→ What you should do:
Between the line containing "s.rr := rfl" and the line containing "s.dispAt := rfl" lies a run of lines; give that run again exactly, with both of those lines, and nothing else from the entries below.
━━ Task input
/-! ### `updSide` -/

@[simp] theorem State.updSide_turns (s : State) (p : Nat) (l : Letter) (f : PanelSide → PanelSide) : (s.updSide p l f).turns = s.turns := rfl
@[simp] theorem State.updSide_turnNo (s : State) (p : Nat) (l : Letter) (f : PanelSide → PanelSide) : (s.updSide p l f).turnNo = s.turnNo := rfl
@[simp] theorem State.updSide_free (s : State) (p : Nat) (l : Letter) (f : PanelSide → PanelSide) : (s.updSide p l f).free = s.free := rfl
@[simp] theorem State.updSide_cur (s : State) (p : Nat) (l : Letter) (f : PanelSide → PanelSide) : (s.updSide p l f).cur = s.cur := rfl
@[simp] theorem State.updSide_ids (s : State) (p : Nat) (l : Letter) (f : PanelSide → PanelSide) : (s.updSide p l f).ids = s.ids := rfl
@[simp] theorem State.updSide_cycle (s : State) (p : Nat) (l : Letter) (f : PanelSide → PanelSide) : (s.updSide p l f).cycle = s.cycle := rfl
@[simp] theorem State.updSide_mem (s : State) (p : Nat) (l : Letter) (f : PanelSide → PanelSide) : (s.updSide p l f).mem = s.mem := rfl
@[simp] theorem State.updSide_nodes (s : State) (p : Nat) (l : Letter) (f : PanelSide → PanelSide) : (s.updSide p l f).nodes = s.nodes := rfl
@[simp] theorem State.updSide_banks (s : State) (p : Nat) (l : Letter) (f : PanelSide → PanelSide) : (s.updSide p l f).banks = s.banks := rfl
@[simp] theorem State.updSide_ctxs (s : State) (p : Nat) (l : Letter) (f : PanelSide → PanelSide) : (s.updSide p l f).ctxs = s.ctxs := rfl
@[simp] theorem State.updSide_insts (s : State) (p : Nat) (l : Letter) (f : PanelSide → PanelSide) : (s.updSide p l f).insts = s.insts := rfl
@[simp] theorem State.updSide_reqs (s : State) (p : Nat) (l : Letter) (f : PanelSide → PanelSide) : (s.updSide p l f).reqs = s.reqs := rfl
@[simp] theorem State.updSide_bundles (s : State) (p : Nat) (l : Letter) (f : PanelSide → PanelSide) : (s.updSide p l f).bundles = s.bundles := rfl
@[simp] theorem State.updSide_accs (s : State) (p : Nat) (l : Letter) (f : PanelSide → PanelSide) : (s.updSide p l f).accs = s.accs := rfl
@[simp] theorem State.updSide_traps (s : State) (p : Nat) (l : Letter) (f : PanelSide → PanelSide) : (s.updSide p l f).traps = s.traps := rfl
@[simp] theorem State.updSide_cores (s : State) (p : Nat) (l : Letter) (f : PanelSide → PanelSide) : (s.updSide p l f).cores = s.cores := rfl
@[simp] theorem State.updSide_queues (s : State) (p : Nat) (l : Letter) (f : PanelSide → PanelSide) : (s.updSide p l f).queues = s.queues := rfl
@[simp] theorem State.updSide_runs (s : State) (p : Nat) (l : Letter) (f : PanelSide → PanelSide) : (s.updSide p l f).runs = s.runs := rfl
@[simp] theorem State.updSide_qcopies (s : State) (p : Nat) (l : Letter) (f : PanelSide → PanelSide) : (s.updSide p l f).qcopies = s.qcopies := rfl
@[simp] theorem State.updSide_copyNext (s : State) (p : Nat) (l : Letter) (f : PanelSide → PanelSide) : (s.updSide p l f).copyNext = s.copyNext := rfl
@[simp] theorem State.updSide_rr (s : State) (p : Nat) (l : Letter) (f : PanelSide → PanelSide) : (s.updSide p l f).rr = s.rr := rfl
@[simp] theorem State.updSide_dispAt (s : State) (p : Nat) (l : Letter) (f : PanelSide → PanelSide) : (s.updSide p l f).dispAt = s.dispAt := rfl
@[simp] theorem State.updSide_barEval (s : State) (p : Nat) (l : Letter) (f : PanelSide → PanelSide) : (s.updSide p l f).barEval = s.barEval := rfl
@[simp] theorem State.updSide_tiles (s : State) (p : Nat) (l : Letter) (f : PanelSide → PanelSide) : (s.updSide p l f).tiles = s.tiles := rfl
@[simp] theorem State.updSide_walks (s : State) (p : Nat) (l : Letter) (f : PanelSide → PanelSide) : (s.updSide p l f).walks = s.walks := rfl
@[simp] theorem State.updSide_handles (s : State) (p : Nat) (l : Letter) (f : PanelSide → PanelSide) : (s.updSide p l f).handles = s.handles := rfl
@[simp] theorem State.updSide_lunits (s : State) (p : Nat) (l : Letter) (f : PanelSide → PanelSide) : (s.updSide p l f).lunits = s.lunits := rfl
@[simp] theorem State.updSide_upsets (s : State) (p : Nat) (l : Letter) (f : PanelSide → PanelSide) : (s.updSide p l f).upsets = s.upsets := rfl
@[simp] theorem State.updSide_used (s : State) (p : Nat) (l : Letter) (f : PanelSide → PanelSide) : (s.updSide p l f).used = s.used := rfl
@[simp] theorem State.updSide_drr (s : State) (p : Nat) (l : Letter) (f : PanelSide → PanelSide) : (s.updSide p l f).drr = s.drr := rfl
@[simp] theorem State.updSide_presses (s : State) (p : Nat) (l : Letter) (f : PanelSide → PanelSide) : (s.updSide p l f).presses = s.presses := rfl
@[simp] theorem State.updSide_pcache (s : State) (p : Nat) (l : Letter) (f : PanelSide → PanelSide) : (s.updSide p l f).pcache = s.pcache := rfl
@[simp] theorem State.updSide_fetches (s : State) (p : Nat) (l : Letter) (f : PanelSide → PanelSide) : (s.updSide p l f).fetches = s.fetches := rfl
@[simp] theorem State.updSide_vfs (s : State) (p : Nat) (l : Letter) (f : PanelSide → PanelSide) : (s.updSide p l f).vfs = s.vfs := rfl
@[simp] theorem State.updSide_parts (s : State) (p : Nat) (l : Letter) (f : PanelSide → PanelSide) : (s.updSide p l f).parts = s.parts := rfl
@[simp] theorem State.updSide_ports (s : State) (p : Nat) (l : Letter) (f : PanelSide → PanelSide) : (s.updSide p l f).ports = s.ports := rfl
@[simp] theorem State.updSide_peers (s : State) (p : Nat) (l : Letter) (f : PanelSide → PanelSide) : (s.updSide p l f).peers = s.peers := rfl
@[simp] theorem State.updSide_ends (s : State) (p : Nat) (l : Letter) (f : PanelSide → PanelSide) : (s.updSide p l f).ends = s.ends := rfl
@[simp] theorem State.updSide_served (s : State) (p : Nat) (l : Letter) (f : PanelSide → PanelSide) : (s.updSide p l f).served = s.served := rfl
@[simp] theorem State.updSide_netOut (s : State) (p : Nat) (l : Letter) (f : PanelSide → PanelSide) : (s.updSide p l f).netOut = s.netOut := rfl
@[simp] theorem State.updSide_peerOut (s : State) (p : Nat) (l : Letter) (f : PanelSide → PanelSide) : (s.updSide p l f).peerOut = s.peerOut := rfl
@[simp] theorem State.updSide_replies (s : State) (p : Nat) (l : Letter) (f : PanelSide → PanelSide) : (s.updSide p l f).replies = s.replies := rfl
@[simp] theorem State.updSide_notes (s : State) (p : Nat) (l : Letter) (f : PanelSide → PanelSide) : (s.updSide p l f).notes = s.notes := rfl
@[simp] theorem State.updSide_dev (s : State) (p : Nat) (l : Letter) (f : PanelSide → PanelSide) : (s.updSide p l f).dev = s.dev := rfl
━━━━
→ Result of the task:
@[simp] theorem State.updSide_rr (s : State) (p : Nat) (l : Letter) (f : PanelSide → PanelSide) : (s.updSide p l f).rr = s.rr := rfl
@[simp] theorem State.updSide_dispAt (s : State) (p : Nat) (l : Letter) (f : PanelSide → PanelSide) : (s.updSide p l f).dispAt = s.dispAt := rfl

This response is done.